By Tom Bradley
In his June Investment Outlook, PIMCO’s Bill Gross says that the Quantitative Easing policy (QE) of the U.S. Federal Reserve hasn’t worked. He points out that over the last 5 years there hasn’t been a 12-month period when the economy has grown faster than 2.5%. Thus his conclusion: QE hasn’t worked.
Now, let me first state that I too am of the view that the Fed has gone too far in trying to manage/stimulate the economy. They had to act during the 2008/09 crisis, and thank goodness they did, but they’ve continued to micro-manage ever since. Like Mr. Gross, I think the Fed has got in the way of economic healing, which has to occur before the next up cycle can start. I suspect we’re now behind where we’d otherwise be if the Fed had pulled back and let the cycle play out.

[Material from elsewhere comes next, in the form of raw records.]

-- ==== Sys2Proof/Machine/State.lean ====
section
/-! DEFINITION. The whole state of the LS-8 core (10_state.md R10) as plain data, its reset value, and the ways a step can stop. -/

namespace Sys2Proof.Machine

/-- A fatal condition with its `info` (60_exceptions.md R100). -/
inductive Condition where
  /-- A read outside 0 to 255; `info` is the address, an integer (60_exceptions.md R101). -/
  | outOfRangeRead (addr : Int)
  /-- A register operand byte above 7; `info` is the byte (60_exceptions.md R104). -/
  | invalidRegisterIndex (b : Byte)
  /-- An ALU selector outside ADD, SUB, CMP; `info` is the selector (60_exceptions.md R103). No instruction raises it.
  The spec gives selectors no codes: log entry 8. -/
  | unsupportedALUOperation (selector : Nat)
  deriving DecidableEq, Repr

/-- The run status (10_state.md R21). -/
inductive Status where
  /-- After reset, before the start command. -/
  | idle
  /-- The loop takes steps; the source's Running flag is true exactly here. -/
  | running
  /-- HLT has run. -/
  | halted
  /-- A fatal condition was raised (60_exceptions.md R106). -/
  | faulted (c : Condition)
  deriving DecidableEq, Repr

/-- An event on the console output port (10_state.md R22). -/
inductive Event where
  /-- From PRN. -/
  | print (v : Byte)
  /-- From a memory access that failed its range check. -/
  | diagOutOfRange
  /-- From the dispatch of a byte with no handler. -/
  | diagUnrecognizedOpcode
  deriving DecidableEq, Repr

/-- The register file `x[0]` to `x[7]` (10_state.md R11): one bank, no hardwired register, no alias. -/
structure RegFile where
  x0 : Byte
  x1 : Byte
  x2 : Byte
  x3 : Byte
  x4 : Byte
  /-- Reserved for the interrupt mask, inert (10_state.md R14). -/
  x5 : Byte
  /-- Reserved for the interrupt status, inert (10_state.md R14). -/
  x6 : Byte
  /-- The stack pointer SP (10_state.md R13). -/
  x7 : Byte
  deriving DecidableEq, Repr

/-- Memory as (address, byte) pairs in the canonical form of `Memory.wf`; an address no pair lists reads as
`Config.memReset`. -/
abbrev Memory := List Host.Cell

/-- The complete architectural state (10_state.md R10) and the record `out` of the console port (R22). -/
structure State where
  /-- 256 cells of 8 bits (10_state.md R26). -/
  mem : Memory
  /-- The eight general registers (10_state.md R11). -/
  x : RegFile
  /-- The flags byte: E in bit 0, G in bit 1, L in bit 2 (10_state.md R19). -/
  fl : Byte
  /-- The program counter, an integer that does not wrap (10_state.md R16). -/
  pc : Nat
  /-- The run status (10_state.md R21). -/
  status : Status
  /-- The events sent since reset, the first one first (10_state.md R22). -/
  out : List Event
  deriving DecidableEq, Repr

/-- Why a step is not taken. The spec enables a step only while `status = Running` (40_fetch_dispatch.md R65), so these
are its stuck states. No instruction's meaning raises one: a fatal condition is a next state whose status is Faulted
(log entry 3). -/
inductive Fault where
  /-- Raised by `fetch` when the status is Idle: the host has not started the core. Safe: the model says nothing of such a step. -/
  | notStarted
  /-- Raised by `fetch` when the status is Halted, which is permanent until reset. Safe. -/
  | halted
  /-- Raised by `fetch` when the status is Faulted, which is permanent until reset. Safe. -/
  | faulted (c : Condition)
  deriving DecidableEq, Repr

/-- Why an instruction is refused. -/
inductive Refusal where
  /-- Raised by an arm of `exec` for an instruction without a meaning. No arm raises it: all ten have one. Safe. -/
  | notModelled (mnemonic : String)
  deriving DecidableEq, Repr

/-- The state after reset (10_state.md R27, 70_reset_and_hazards.md R120). The zeros of `x[0]` to `x[6]` and `fl`, and
Idle, are the spec's own decisions D8 and D9: log entry 6. -/
def State.reset : State where
  mem := []
  x :=
    { x0 := 0x00#8, x1 := 0x00#8, x2 := 0x00#8, x3 := 0x00#8,
      x4 := 0x00#8, x5 := 0x00#8, x6 := 0x00#8, x7 := 0xF4#8 }
  fl := 0x00#8
  pc := 0
  status := .idle
  out := []

end Sys2Proof.Machine
end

Having said that, I find Mr. Gross’ comment interesting. Yes, the economy has been growing slowly, but it has been growing while the rest of the western world (Europe and Japan) has not. How can he (along with many others who share his view) say it hasn’t been working if he doesn’t know what would have happened without the QE trilogy? It seems to me that the U.S. economy has done surprisingly well in the face of all its challenges. I’d say that the Fed’s meddling has enhanced GDP growth. Unfortunately, it’s borrowed the growth from a time in the future when the necessary healing will need to occur.